After six seasons of competition and nearly 100 race wins, Lamborghini Squadra Corse recently celebrated the production of its 400th Huracán race car.
To celebrate the occasion, the Italian automaker staged a special event at its factory, which was attended by various Lamborghini executives such as President and CEO of Automobili Lamborghini, Stephan Winkelman. Unlike many automakers, Lamborghini produces road and racing vehicles from its headquarters located in Sant’Agata Bolognese, Italy – the same factory used since the brand’s inception in 1963.
Gallery: Lamborghini Celebrates Production of 400th Huracán Racing Car
“We are proud of this milestone, which is important not only for Squadra Corse but for the whole company,” said Winkelman. “In a few years, Squadra Corse has established itself in the most important international competitions and the Huracán GT3 and Super Trofeo are an undisputed point of reference in the Gran Turismo category.”
The Huracán ST’s tenure began in 2014, replacing the Gallardo as the Italian automaker’s challenger in the worldwide one-make series; compared to the GT3 car, the ST develops slightly less power and downforce. The Huracán GT3 saw its debut in 2015, which marked the brand’s official entry into GT racing.
Rather unsurprisingly, it didn’t take long for the race car to produce success in some of the biggest races around the world. After just six seasons, the Italian supercar – which received an Evo package in 2019 – has 100 victories to its name. To offer some perspective, those 100 wins include three consecutive victories at the 24 Hours of Daytona, two victories at the 12 Hours of Sebring, and the triple crown of the GT World Challenge (winning the Sprint, Endurance, and Overall titles).
With this level of success in such a short amount of time, there’s no telling what the Huracán GT3 will achieve in the coming years.
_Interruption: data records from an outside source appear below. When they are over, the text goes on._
/-- R140: what a POLL does with an answer does not depend on the port. -/
theorem State.pollAnswer_withPort (e : Byte) (a : Answer) :
    (s.withPort p).pollAnswer e a = (s.pollAnswer e a).withPort p := by
  by_cases hends : s.pollEnds e a
  · rw [State.pollAnswer_of_ends hends, State.pollAnswer_of_ends (s := s.withPort p) hends, State.advance_withPort]
  · rw [State.pollAnswer_of_not_ends hends, State.pollAnswer_of_not_ends (s := s.withPort p) hends]
    rfl

/-- R142: what a CAPTURE does with an answer does not depend on the port. -/
theorem State.captureAnswer_withPort (k : Fin 3) (a : Answer) :
    (s.withPort p).captureAnswer k a = (s.captureAnswer k a).withPort p := by
  cases a <;> rfl

variable {s} {t : State}

/-- R164: a step kind does not look at the port and leaves it. -/
theorem exec_withPort {i : Instr} (hi : i.isStep = true) (h : exec i s = .next t) :
    exec i (s.withPort p) = .next (t.withPort p) := by
  cases i with
  | ack b =>
    simp only [exec, execAck] at h
    split at h <;> cases h
    case h_2 hb hp => exact exec_ack_write (s := s.withPort p) b hb hp
    case h_3 hb hp =>
      rw [exec_ack_read (s := s.withPort p) b hb hp, State.readAndDiscard_withPort]
  | ackp k =>
    simp only [exec, execAckp] at h
    split at h <;> cases h
    case h_2 hb hp => exact exec_ackp_write (s := s.withPort p) k hb hp
    case h_3 hb hp =>
      rw [exec_ackp_read (s := s.withPort p) k hb hp, State.readAndDiscard_withPort]
  | poll b e =>
    simp only [exec, execPoll] at h
    split at h <;> cases h
    case h_2 hb hp => exact exec_poll_write (s := s.withPort p) b e hb hp
    case h_3 hb hp =>
      rw [exec_poll_read (s := s.withPort p) b e hb hp, State.pollRead, State.txRead_withPort,
        State.pollAnswer_withPort]
      rfl
  | write b =>
    simp only [exec, execWrite] at h
    split at h <;> cases h
    case h_2 hb hp =>
      rw [exec_write_write (s := s.withPort p) b hb hp]
      exact congrArg _ (State.advance_withPort (s.txWrite b) p)
  | capture k =>
    simp only [exec, execCapture] at h
    split at h <;> cases h
    case h_3 hb hp =>
      rw [exec_capture_read (s := s.withPort p) k hb hp, State.captureRead, State.txRead_withPort,
        State.captureAnswer_withPort]
      rfl
    case h_4 hb hp =>
      rw [exec_capture_echo (s := s.withPort p) k hb hp]
      exact congrArg _ (State.advance_withPort (s.txWrite (s.captured k)) p)
  | encode _ | decode _ _ _ _ | setCurrent _ | stopQuery _ => cases hi

/-- R136, R164: the step of a running script does not look at the port and leaves it. -/
theorem step_withPort (hr : s.resetReq = false) (hb : s.busy = true) (h : step s = .next t) :
    step (s.withPort p) = .next (t.withPort p) := by
  cases stepCase_of_step h with
  | reset hreq => simp [hr] at hreq
  | wait _ hidle | illegal _ _ _ _ hidle | accept _ _ _ _ hidle => simp [hb] at hidle
  | micro i _ _ hi _ =>
    obtain ⟨w, -, hw⟩ := State.word_of_currentStep hi
    rw [step_of_currentStep hr hi] at h
    rw [step_of_currentStep (s := s.withPort p) hr hi]
    exact exec_withPort p (isStep_of_decodeStepWord hw) h

end Port

/-- Settles O12. -/
theorem commandsAcceptedOnlyWhenIdle : Obligations.CommandsAcceptedOnlyWhenIdle := by
  refine ⟨fun i s => exec_command_of_busy, fun i s hi hb => ?_, fun s t p => step_withPort p⟩
  obtain ⟨t, ht⟩ := exec_of_command hi s
  obtain ⟨hanswers, hdraws, htrace⟩ := (accepted_of_exec hi hb ht).transport
  exact ⟨t, ht, hanswers, hdraws, .inr htrace⟩

end Sys2Proof.Machine

/-! ## The host's side: the result of a stop-and-query, and the pulse -/

namespace Sys2Proof.Machine

/-! ### The result port -/

section QueryResult

variable {s : State}

/-- R249: no result while a script runs. -/
theorem queryResult_of_busy (hb : s.busy = true) : s.resultPort.queryResult = none := if_pos hb

/-- R167: the result of a query that ended with `OK`: 17 bits hold the whole Reading. -/
theorem queryResult_of_ok (hb : s.busy = false) (hst : s.status = .ok) :
    s.resultPort.queryResult = some (.reading (fieldDmt s.reading)) := by
  simp [ResultPort.queryResult, State.resultPort, hb, hst, Status.code, fieldDmtBits_toInt]

/-- R29: a failure code is not that of `OK`. -/
theorem Status.code_queryFail_ne_zero (k : Fin 3) : (Status.queryFail k).code ≠ 0 := by
  revert k
  decide

/-- R167: the result of a query that failed at the CAPTURE `k`. -/
theorem queryResult_of_queryFail {k : Fin 3} (hb : s.busy = false) (hst : s.status = .queryFail k) :
    s.resultPort.queryResult = some (.failure (BitVec.ofNat 3 (k.val + 1))) := by
  have hcode := Status.code_queryFail_ne_zero k
  simp only [ResultPort.queryResult, State.resultPort, hb, hst, Bool.false_eq_true, if_false, if_neg hcode]
  rfl

end QueryResult

/-- R147: the Reading the stop script delivers. -/
theorem State.finish_reading {s : State} (h : s.script = .stop) :
    s.finish.reading = fieldDecode s.cap[0] s.cap[1] s.cap[2] := by
  rw [State.finish_of_stop h]
  rfl

/-- Settles O59. -/
theorem queryResultAtTheEndOfAStopQuery : Obligations.QueryResultAtTheEndOfAStopQuery := by
  refine ⟨fun s t h hr hstop hstep ht => ⟨fun hok => ?_, fun k => queryResult_of_queryFail ht⟩,
    fun s => queryResult_of_busy⟩
  have hb : s.busy = true := (State.busy_iff s).2 (by simp [hstop])
  rw [queryResult_of_ok ht hok]
  obtain ⟨i, -, -, ⟨-, -, -, a, rfl⟩ | ⟨k, -, -, rfl⟩⟩ := step_ends_script h hr hb hstep ht
  · rw [State.finish_reading (s := s.consume a) hstop, State.consume_cap]
  · cases hok

/-! ### The pulse -/

/-- R87 (b): the word of a stop-and-query. -/
theorem facadeStopAndQuery_eq : facadeStopAndQuery = [packCmd 0b100#3 0] := rfl

/-- R87 (c): the words of a pulse. -/
theorem facadePulse_eq (ma : BitVec 32) : facadePulse ma = packCmd 0b011#3 ma :: facadeStopAndQuery := rfl

/-- R79: the word of SET_CURRENT decodes to it. -/
theorem decodeCmdWord_setCurrent (ma : BitVec 32) :
    decodeCmdWord (packCmd 0b011#3 ma) = .instr (.setCurrent ma) :=
  decodeOfEncodeIsTheInstruction (.setCurrent ma)
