-- ==== Sys2Proof/Laws/Codec.lean ====
section
/-! SUPPORT. One law per internal function of the codec: what each leaves at each position, and the bits of the syndrome. -/

namespace Sys2Proof.Machine

/-! ### Positions of a working copy -/

@[simp] theorem Codeword.length_setBit (c : Codeword) (p : Nat) (b : Bool) : (c.setBit p b).length = c.length := by
  simp [Codeword.setBit]

/-- What every position holds after one bit has been set. -/
theorem Codeword.bit_setBit (c : Codeword) {p q : Nat} (b : Bool) (hp : 1 ≤ p) (hq : 1 ≤ q) :
    (c.setBit p b).bit q = if q = p ∧ p ≤ c.length then b else c.bit q := by
  simp only [Codeword.bit, Codeword.setBit, List.getD_eq_getElem?_getD, List.getElem?_set]
  by_cases h : q = p
  · subst h
    by_cases hl : q ≤ c.length
    · simp [hl, show q - 1 < c.length by omega]
    · simp [hl, show ¬ q - 1 < c.length by omega]
  · simp [h, show p - 1 ≠ q - 1 by omega]

theorem Codeword.bit_setBit_ne (c : Codeword) {p q : Nat} (b : Bool) (hp : 1 ≤ p) (hq : 1 ≤ q) (h : q ≠ p) :
    (c.setBit p b).bit q = c.bit q := by
  simp [Codeword.bit_setBit c b hp hq, h]

/-! ### Exclusive-or over positions -/

@[simp] theorem Codeword.xorOver_nil (c : Codeword) : c.xorOver [] = false := rfl

theorem Codeword.foldl_xor (c : Codeword) (ps : List Nat) (a : Bool) :
    ps.foldl (fun acc p => acc ^^ c.bit p) a = (a ^^ c.xorOver ps) := by
  induction ps generalizing a with
  | nil => simp
  | cons p ps ih =>
    simp only [Codeword.xorOver, List.foldl_cons]
    rw [ih, ih]
    simp

@[simp] theorem Codeword.xorOver_cons (c : Codeword) (p : Nat) (ps : List Nat) :
    c.xorOver (p :: ps) = (c.bit p ^^ c.xorOver ps) := by
  conv_lhs => rw [Codeword.xorOver, List.foldl_cons, Codeword.foldl_xor]
  simp

theorem Codeword.xorOver_congr {c c' : Codeword} {ps : List Nat} (h : ∀ p ∈ ps, c.bit p = c'.bit p) :
    c.xorOver ps = c'.xorOver ps := by
  induction ps with
  | nil => rfl
  | cons p ps ih => simp [h p (by simp), ih fun q hq => h q (by simp [hq])]

/-- Splitting off one position of a list that holds it once. -/
theorem Codeword.xorOver_filter_ne {c : Codeword} {ps : List Nat} (hn : ps.Nodup) {q : Nat} (hq : q ∈ ps) :
    c.xorOver ps = (c.bit q ^^ c.xorOver (ps.filter (· != q))) := by
  induction ps with
  | nil => simp at hq
  | cons p ps ih =>
    obtain ⟨hp, hn⟩ := List.nodup_cons.mp hn
    by_cases h : p = q
    · subst h
      have : ps.filter (· != p) = ps := List.filter_eq_self.mpr fun x hx => by
        simp only [bne_iff_ne, ne_eq]
        rintro rfl
        exact hp hx
      simp [this]
    · have hq' : q ∈ ps := by simpa [show q ≠ p from fun e => h e.symm] using hq
      rw [List.filter_cons_of_pos (by simpa using h), Codeword.xorOver_cons, Codeword.xorOver_cons, ih hn hq']
      simp only [← Bool.xor_assoc, Bool.xor_comm (c.bit p)]

/-! ### The injector (42_encode.md R84) -/

theorem map_fst_zip_sublist (l : List Nat) (d : List Bool) : ((l.zip d).map Prod.fst).Sublist l := by
  induction l generalizing d with
  | nil => simp
  | cons a l ih =>
    cases d with
    | nil => simp
    | cons b d => simpa using ih d

theorem length_foldl_setBit (l : List (Nat × Bool)) (c : Codeword) :
    (l.foldl (fun c pd => Codeword.setBit c pd.1 pd.2) c).length = c.length := by
  induction l generalizing c with
  | nil => rfl
  | cons x l ih => simp [ih]

@[simp] theorem inject_length (d : List Bool) (n : Nat) : (inject d n).length = n := by
  simp [inject, length_foldl_setBit]

/-- Setting positions that do not include q leaves q. -/
theorem bit_foldl_setBit_of_not_mem {l : List (Nat × Bool)} {c : Codeword} {q : Nat} (hq : 1 ≤ q)
    (hl : ∀ x ∈ l, 1 ≤ x.1) (h : ∀ x ∈ l, x.1 ≠ q) :
    Codeword.bit (l.foldl (fun c pd => Codeword.setBit c pd.1 pd.2) c) q = c.bit q := by
  induction l generalizing c with
  | nil => rfl
  | cons x l ih =>
    rw [List.foldl_cons, ih (fun y hy => hl y (by simp [hy])) (fun y hy => h y (by simp [hy]))]
    exact Codeword.bit_setBit_ne c _ (hl x (by simp)) hq fun e => h x (by simp) e.symm

/-- Setting distinct positions leaves each at the value it was given. -/
theorem bit_foldl_setBit_of_mem {l : List (Nat × Bool)} {c : Codeword} {x : Nat × Bool}
    (hl : ∀ y ∈ l, 1 ≤ y.1 ∧ y.1 ≤ c.length) (hn : (l.map Prod.fst).Nodup) (hx : x ∈ l) :
    Codeword.bit (l.foldl (fun c pd => Codeword.setBit c pd.1 pd.2) c) x.1 = x.2 := by
  induction l generalizing c with
  | nil => simp at hx
  | cons y l ih =>
    obtain ⟨hy, hn⟩ := List.nodup_cons.mp hn
    rw [List.foldl_cons]
    rcases List.mem_cons.mp hx with rfl | hx
    · rw [bit_foldl_setBit_of_not_mem (hl x (by simp)).1 (fun z hz => (hl z (by simp [hz])).1)
        fun z hz e => hy (List.mem_map.mpr ⟨z, hz, e⟩)]
      simp [Codeword.bit_setBit c _ (hl x (by simp)).1 (hl x (by simp)).1, (hl x (by simp)).2]
    · exact ih (fun z hz => by simpa using hl z (by simp [hz])) hn hx

/-- The injector leaves d[t] at the t-th data position. -/
theorem inject_bit_data {d : List Bool} {n t : Nat} (ht : t < (dataPos n).length) (hd : t < d.length) :
    (inject d n).bit (dataPos n)[t] = d[t] := by
  have hmem : ((dataPos n)[t], d[t]) ∈ (dataPos n).zip d := by
    rw [List.mem_iff_getElem]
    exact ⟨t, by simp [ht, hd], by simp⟩
  refine bit_foldl_setBit_of_mem (x := ((dataPos n)[t], d[t])) (fun y hy => ?_) ?_ hmem
  · have := (mem_dataPos n y.1).mp (List.of_mem_zip (a := y.1) (b := y.2) hy).1
    simp only [List.length_replicate]
    exact ⟨this.1, this.2.1⟩
  · exact (dataPos_nodup n).sublist (map_fst_zip_sublist _ _)

/-- The injector leaves 0 at every other position. -/
theorem inject_bit_parity {d : List Bool} {n q : Nat} (hq : 1 ≤ q) (h : isPow2 q = true) : (inject d n).bit q = false := by
  have hmem : ∀ x ∈ (dataPos n).zip d, x.1 ∈ dataPos n := fun x hx => (List.of_mem_zip (a := x.1) (b := x.2) hx).1
  rw [inject, bit_foldl_setBit_of_not_mem hq]
  · simp only [Codeword.bit, List.getD_eq_getElem?_getD, List.getElem?_replicate]
    split_ifs <;> rfl
  · exact fun x hx => ((mem_dataPos n x.1).mp (hmem x hx)).1
  · rintro x hx rfl
    simpa [h] using (mem_dataPos n x.1).mp (hmem x hx)

/-! ### The parity generator (42_encode.md R85) -/

/-- Among the positions with bit i set, only 2^i is a power of two. -/
theorem testBit_two_pow_eq (i j : Nat) : (2 ^ j).testBit i = decide (j = i) := Nat.testBit_two_pow

/-- A parity bit depends on data positions only. -/
theorem parityBit_congr {c c' : Codeword} {n i : Nat}
    (h : ∀ p, 1 ≤ p → p ≤ n → isPow2 p = false → c.bit p = c'.bit p) : parityBit c n i = parityBit c' n i := by
  refine Codeword.xorOver_congr fun p hp => ?_
  simp only [List.mem_filter, mem_positions, Bool.and_eq_true, bne_iff_ne, ne_eq] at hp
  refine h p hp.1.1 hp.1.2 ?_
  by_contra hpow
  obtain ⟨j, rfl⟩ := (isPow2_iff p).mp (by simpa using hpow)
  have := hp.2.1
  rw [testBit_two_pow_eq] at this
  exact hp.2.2 (by rw [of_decide_eq_true this])

/-- Everything the parity generator does: it keeps the length and every position but 2^0, …, 2^(r-1), and leaves there the
parity bits of the data. -/
theorem generateParity_spec (c : Codeword) (n r : Nat) :
    (generateParity c n r).length = c.length
      ∧ (∀ q, 1 ≤ q → (∀ i, i < r → q ≠ 2 ^ i) → (generateParity c n r).bit q = c.bit q)
      ∧ (∀ i, i < r → 2 ^ i ≤ c.length → (generateParity c n r).bit (2 ^ i) = parityBit c n i) := by
  induction r with
  | zero => simp [generateParity]
  | succ r ih =>
    obtain ⟨h1, h2, h3⟩ := ih
    have hstep : generateParity c n (r + 1)
        = (generateParity c n r).setBit (2 ^ r) (parityBit (generateParity c n r) n r) := by
      simp [generateParity, List.range_succ]
    have hpar : parityBit (generateParity c n r) n r = parityBit c n r := parityBit_congr fun p hp _ hpow =>
      h2 p hp fun i _ e => by simp [e] at hpow
    rw [hstep, hpar]
    refine ⟨by simp [h1], fun q hq hne => ?_, fun i hi hlen => ?_⟩
    · rw [Codeword.bit_setBit_ne _ _ Nat.one_le_two_pow hq (hne r (by omega))]
      exact h2 q hq fun i hi => hne i (by omega)
    · rw [Codeword.bit_setBit _ _ Nat.one_le_two_pow Nat.one_le_two_pow]
      rcases Nat.lt_succ_iff_lt_or_eq.mp hi with hi | rfl
      · rw [if_neg fun h => by
          have := Nat.pow_right_injective (le_refl 2) h.1
          omega]
        exact h3 i hi hlen
      · rw [if_pos ⟨rfl, by rw [h1]; exact hlen⟩]

/-- A codeword has n positions. -/
@[simp] theorem encodeBits_length (d : List Bool) (n r : Nat) : (encodeBits d n r).length = n := by
  simp [encodeBits, (generateParity_spec (inject d n) n r).1]

/-- The data positions of a codeword hold the data bits, in order (42_encode.md R84). -/
theorem encodeBits_bit_data {d : List Bool} {n r t : Nat} (ht : t < (dataPos n).length) (hd : t < d.length) :
    (encodeBits d n r).bit (dataPos n)[t] = d[t] := by
  have hp := (mem_dataPos n (dataPos n)[t]).mp (List.getElem_mem ht)
  rw [encodeBits, (generateParity_spec (inject d n) n r).2.1 _ hp.1 fun i _ e => by simp [e] at hp]
  exact inject_bit_data ht hd

/-- Parity position 2^i of a codeword holds the exclusive-or of the other positions with bit i set (42_encode.md R85). -/
theorem encodeBits_bit_parity {d : List Bool} {n r i : Nat} (hi : i < r) (hn : 2 ^ i ≤ n) :
    (encodeBits d n r).bit (2 ^ i) = parityBit (encodeBits d n r) n i := by
  obtain ⟨h1, h2, h3⟩ := generateParity_spec (inject d n) n r
  rw [encodeBits, h3 i hi (by simpa using hn)]
  exact parityBit_congr fun p hp _ hpow => (h2 p hp fun j _ e => by simp [e] at hpow).symm

/-! ### The syndrome calculator (43_decode.md R97) -/

/-- A check sum is its parity bit against the bit at 2^i. -/
theorem checkSum_eq {c : Codeword} {n i : Nat} (hn : 2 ^ i ≤ n) : checkSum c n i = (c.bit (2 ^ i) ^^ parityBit c n i) := by
  have hmem : 2 ^ i ∈ (positions n).filter fun p => p.testBit i := by
    simp [hn, Nat.one_le_two_pow, Nat.testBit_two_pow_self]
  have hnd : ((positions n).filter fun p => p.testBit i).Nodup :=
    ((positions_pairwise n).filter _).imp fun h => Nat.ne_of_lt h
  rw [checkSum, Codeword.xorOver_filter_ne hnd hmem, parityBit, List.filter_filter]
  congr 3
  funext p
  exact Bool.and_comm _ _

/-- The syndrome's bits are the failing checks (40_command.md R72: the sum involves no carries). -/
theorem syndrome_spec (c : Codeword) (n r : Nat) :
    syndrome c n r < 2 ^ r ∧ ∀ i, (syndrome c n r).testBit i = (decide (i < r) && checkSum c n i) := by
  induction r with
  | zero => simp [syndrome]
  | succ r ih =>
    obtain ⟨hlt, hbits⟩ := ih
    have hstep : syndrome c n (r + 1) = if checkSum c n r then syndrome c n r + 2 ^ r else syndrome c n r := by
      simp [syndrome, List.range_succ]
    rw [hstep]
    split_ifs with h
    · refine ⟨by rw [Nat.pow_succ]; omega, fun i => ?_⟩
      rw [Nat.add_comm]
      rcases Nat.lt_trichotomy i r with hi | rfl | hi
      · rw [Nat.testBit_two_pow_add_gt hi, hbits]
        simp [hi, show i < r + 1 by omega]
      · rw [Nat.testBit_two_pow_add_eq, hbits]
        simp [h]
      · have : 2 ^ r + syndrome c n r < 2 ^ i :=
          lt_of_lt_of_le (by rw [Nat.pow_succ]; omega) (Nat.pow_le_pow_right (by omega) (show r + 1 ≤ i from hi))
        rw [Nat.testBit_lt_two_pow this]
        simp [show ¬ i < r + 1 by omega]
    · refine ⟨by rw [Nat.pow_succ]; omega, fun i => ?_⟩
      rw [hbits]
      rcases Nat.lt_trichotomy i r with hi | rfl | hi
      · simp [hi, show i < r + 1 by omega]
      · simp [h]
      · simp [show ¬ i < r by omega, show ¬ i < r + 1 by omega]

/-! ### The corrector and the extractor (43_decode.md R101, R102) -/

@[simp] theorem correct_length (c : Codeword) (s : Nat) : (correct c s).length = c.length := by
  simp only [correct]
  split_ifs <;> simp

/-- The corrector flips position s and nothing else. -/
theorem correct_bit (c : Codeword) {s q : Nat} (hs : s ≤ c.length) (hq : 1 ≤ q) :
    (correct c s).bit q = (c.bit q ^^ decide (q = s)) := by
  simp only [correct]
  split_ifs with h
  · simp [h, show q ≠ 0 by omega]
  · rw [Codeword.bit_setBit c _ (by omega) hq]
    by_cases e : q = s
    · simp [e, hs]
    · simp [e]

@[simp] theorem extract_length (c : Codeword) (n : Nat) : (extract c n).length = (dataPos n).length := by
  simp [extract]

theorem extract_getElem (c : Codeword) {n t : Nat} (h : t < (extract c n).length) :
    (extract c n)[t] = c.bit ((dataPos n)[t]'(by simpa using h)) := by
  simp [extract]

end Sys2Proof.Machine
end

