theorem witness_RegisterReadsFollowTheMap :
    (idle (.read 0x002C 4)).params.wf = true ∧ (idle (.read 0x002C 4)).status.busy = false
      ∧ (idle (.read 0x002C 4)).hostMoves (.read ((idle (.read 0x002C 4)).params.base + 0x002C) 4)
      ∧ (busy (.read 0x0010 4)).params.wf = true ∧ 0x0010 ∈ [0x0000, 0x0004, 0x0008, 0x0010]
      ∧ (busy (.read 0x0010 4)).hostMoves (.read ((busy (.read 0x0010 4)).params.base + 0x0010) 4) :=
  ⟨by decide, rfl, rfl, by decide, by decide, rfl⟩

theorem witness_ReservedOffsetsReadZeroAndIgnoreWrites :
    ∀ off ∈ [0x0030, 0x0FFC, 0x3000, 0x3FFC],
      ((0x0030 ≤ off ∧ off < 0x1000) ∨ (0x3000 ≤ off ∧ off < 0x4000)) ∧ off % 4 = 0
        ∧ (busy (.read off 4)).hostMoves (.read ((busy (.read off 4)).params.base + off) 4)
        ∧ (busy (.write off 4 7#32)).hostMoves (.write ((busy (.write off 4 7#32)).params.base + off) 4 7#32) := by
  simp [State.hostMoves, busy, inFlight, State.reset, State.resetWith, testInstance]

/-- The last byte of a buffer, the first one beyond it, and the last of the window. -/
theorem witness_BufferReadsGiveTheByte :
    ∀ b ∈ [16, 17, 0xFFF], b < 0x1000
      ∧ (idle (.read (0x1000 + b) 1)).hostMoves (.read ((idle (.read (0x1000 + b) 1)).params.base + 0x1000 + b) 1)
      ∧ (idle (.read (0x2000 + b) 1)).hostMoves (.read ((idle (.read (0x2000 + b) 1)).params.base + 0x2000 + b) 1)
      ∧ (idle (.read (0x2000 + b) 1)).status.busy = false := by
  simp [State.hostMoves, idle, State.reset, State.resetWith, testInstance]

/-- OUT_BUF[17], the first byte that is no storage, while BUSY = 1. -/
theorem witness_BufferReadsGiveTheByte_busy :
    (busy (.read 0x2011 1)).hostMoves (.read ((busy (.read 0x2011 1)).params.base + 0x2000 + 17) 1)
      ∧ (busy (.read 0x2011 1)).status.busy = true ∧ bytesFor (nMaxOf (busy (.read 0x2011 1)).params.kMax) ≤ 17 :=
  ⟨rfl, rfl, by decide⟩

theorem witness_BusyReadsReturnFreshFreeValues :
    (busy (.read 0x0024 4)).status.busy = true
      ∧ (busy (.read 0x0024 4)).hostMoves (.read ((busy (.read 0x0024 4)).params.base + 0x0024) 4)
      ∧ 16 < bytesFor (nMaxOf (busy (.read 0x2010 1)).params.kMax) ∧ (busy (.read 0x2010 1)).status.busy = true
      ∧ (busy (.read 0x2010 1)).hostMoves (.read ((busy (.read 0x2010 1)).params.base + 0x2000 + 16) 1) :=
  ⟨rfl, rfl, by decide, rfl, rfl⟩

theorem witness_ReadsChangeNoStateOfTheBlock :
    (idle (.read 0x0000 4)).hostMoves (.read 0x0000 4)
      ∧ step (idle (.read 0x0000 4)) = .next { State.reset with reply := .word 0x48414D31#32 } := ⟨rfl, rfl⟩

theorem witness_ReadsAreIdempotent :
    State.reset.status.busy = false
      ∧ step { State.reset with pending := [.host (.read 0x0000 4), .host (.read 0x0000 4)] } =
        .next { State.reset with pending := [.host (.read 0x0000 4)], reply := .word 0x48414D31#32 }
      ∧ step { State.reset with pending := [.host (.read 0x0000 4)], reply := .word 0x48414D31#32 } =
        .next { State.reset with pending := [], reply := .word 0x48414D31#32 } := ⟨rfl, rfl, rfl⟩

/-- Two polls while BUSY = 1. -/
theorem witness_ReadsAreIdempotent_busy :
    (∀ off, 0x000C = (inFlight 2#32 1#32 [0x41]).params.base + off → off ∉ [0x0014, 0x0018, 0x001C, 0x0020, 0x0024, 0x0028, 0x002C]
        ∧ ¬(0x2000 ≤ off ∧ off < 0x3000 ∧ off < 0x2000 + bytesFor (nMaxOf (inFlight 2#32 1#32 [0x41]).params.kMax)))
      ∧ (inFlight 2#32 1#32 [0x41]).status.busy = true
      ∧ step { (inFlight 2#32 1#32 [0x41]) with pending := [.host (.read 0x000C 4), .host (.read 0x000C 4)] } =
        .next { (inFlight 2#32 1#32 [0x41]) with pending := [.host (.read 0x000C 4)], reply := .word 0x00000001#32 }
      ∧ step { (inFlight 2#32 1#32 [0x41]) with pending := [.host (.read 0x000C 4)], reply := .word 0x00000001#32 } =
        .next { (inFlight 2#32 1#32 [0x41]) with pending := [], reply := .word 0x00000001#32 } :=
  ⟨fun off h => by
    have : off = 12 := by simpa [inFlight, inFlight, State.reset, State.resetWith, testInstance] using h.symm
    subst this; simp, rfl, rfl, rfl⟩

/-- A read-only register, a reserved offset, IN_BUF beyond its 17 bytes, OUT_BUF. -/
theorem witness_OtherWritesAreIgnored :
    ∀ x ∈ [(0x000C, 4), (0x3FFC, 4), (0x1011, 1), (0x1FFF, 1), (0x2000, 1)],
      x.1 < 0x4000 ∧ ((0x1000 ≤ x.1 ∧ x.1 < 0x3000 ∧ x.2 = 1)
        ∨ (¬(0x1000 ≤ x.1 ∧ x.1 < 0x3000) ∧ x.2 = 4 ∧ x.1 % 4 = 0))
      ∧ x.1 ≠ 0x0008 ∧ x.1 ≠ 0x0010
      ∧ ¬(0x1000 ≤ x.1 ∧ x.1 < 0x2000 ∧ x.1 < 0x1000 + bytesFor (nMaxOf State.reset.params.kMax))
      ∧ (busy (.write x.1 x.2 7#32)).hostMoves
          (.write ((busy (.write x.1 x.2 7#32)).params.base + x.1) x.2 7#32) := by
  have h : bytesFor (nMaxOf State.reset.params.kMax) = 17 := by decide
  rw [h]
  simp [State.hostMoves, busy, inFlight, State.reset, State.resetWith, testInstance]

theorem witness_CmdWriteIsAccepted :
    (idle (.write 0x0008 4 2#32)).status.busy = false
      ∧ (idle (.write 0x0008 4 2#32)).hostMoves (.write ((idle (.write 0x0008 4 2#32)).params.base + 0x0008) 4 2#32) :=
  ⟨rfl, rfl⟩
Entering the 2021 season with one of its strongest factory driver lineups – Jordan Pepper, Andrea Caldarelli, Giovanni Venturini, and Corey Lewis – we’d wager that the success at the race track will continue.
Since 2014, 400 Huracán Super Trofeo and GT3s have been produced on the same line as the road cars in Sant’Agata Bolognese
In just six seasons, the Huracán GT3 has won nearly 100 races in the most prestigious GT championships in the world
Sant'Agata Bolognese, 6 April 2021 – Lamborghini is celebrating the production of its 400th Huracán model from its headquarters in Sant’Agata Bolognese, where all Lamborghinis, both road and racing, have been produced since 1963. This milestone was recognised at a special event, which was attended by Stephan Winkelmann (President and CEO of Automobili Lamborghini), Maurizio Reggiani (Chief Technical Officer), Ranieri Niccoli (Chief Manufacturing Officer) and Giorgio Sanna (Head of Motorsport). They were joined by the various technicians who build both the Huracán Super Trofeo Evo and GT3 Evo every day.
Commenting on the 400th Huracán, Winkelmann said: "We are proud of the milestone, which is important not only for Squadra Corse but for the whole company. In a few years Squadra Corse has established itself in the most important international competitions and the Huracán GT3 and Super Trofeo are an undisputed point of reference in the Gran Turismo category.”
The first Huracán Super Trofeo was presented in 2014, replacing the Gallardo as the car of choice in Lamborghini’s single-make championship in North America, Europe, Asia and the Middle East. The following year, the Huracán GT3 made its debut, marking Lamborghini’s official entry into GT racing.
Over the next six seasons, the Huracán GT3, and its successor the GT3 Evo, have won nearly 100 races, including the prestigious Daytona 24 Hours a record three consecutive times. The GT3 Evo has also won the coveted Sebring 12 Hours twice as well as the “triple crown” of the GT World Challenge Europe in 2019. In 2020 alone, the Huracán GT3 Evos were represented by 24 different teams, in 15 national and international championships and covered a total of 20,000km across 88 different drivers.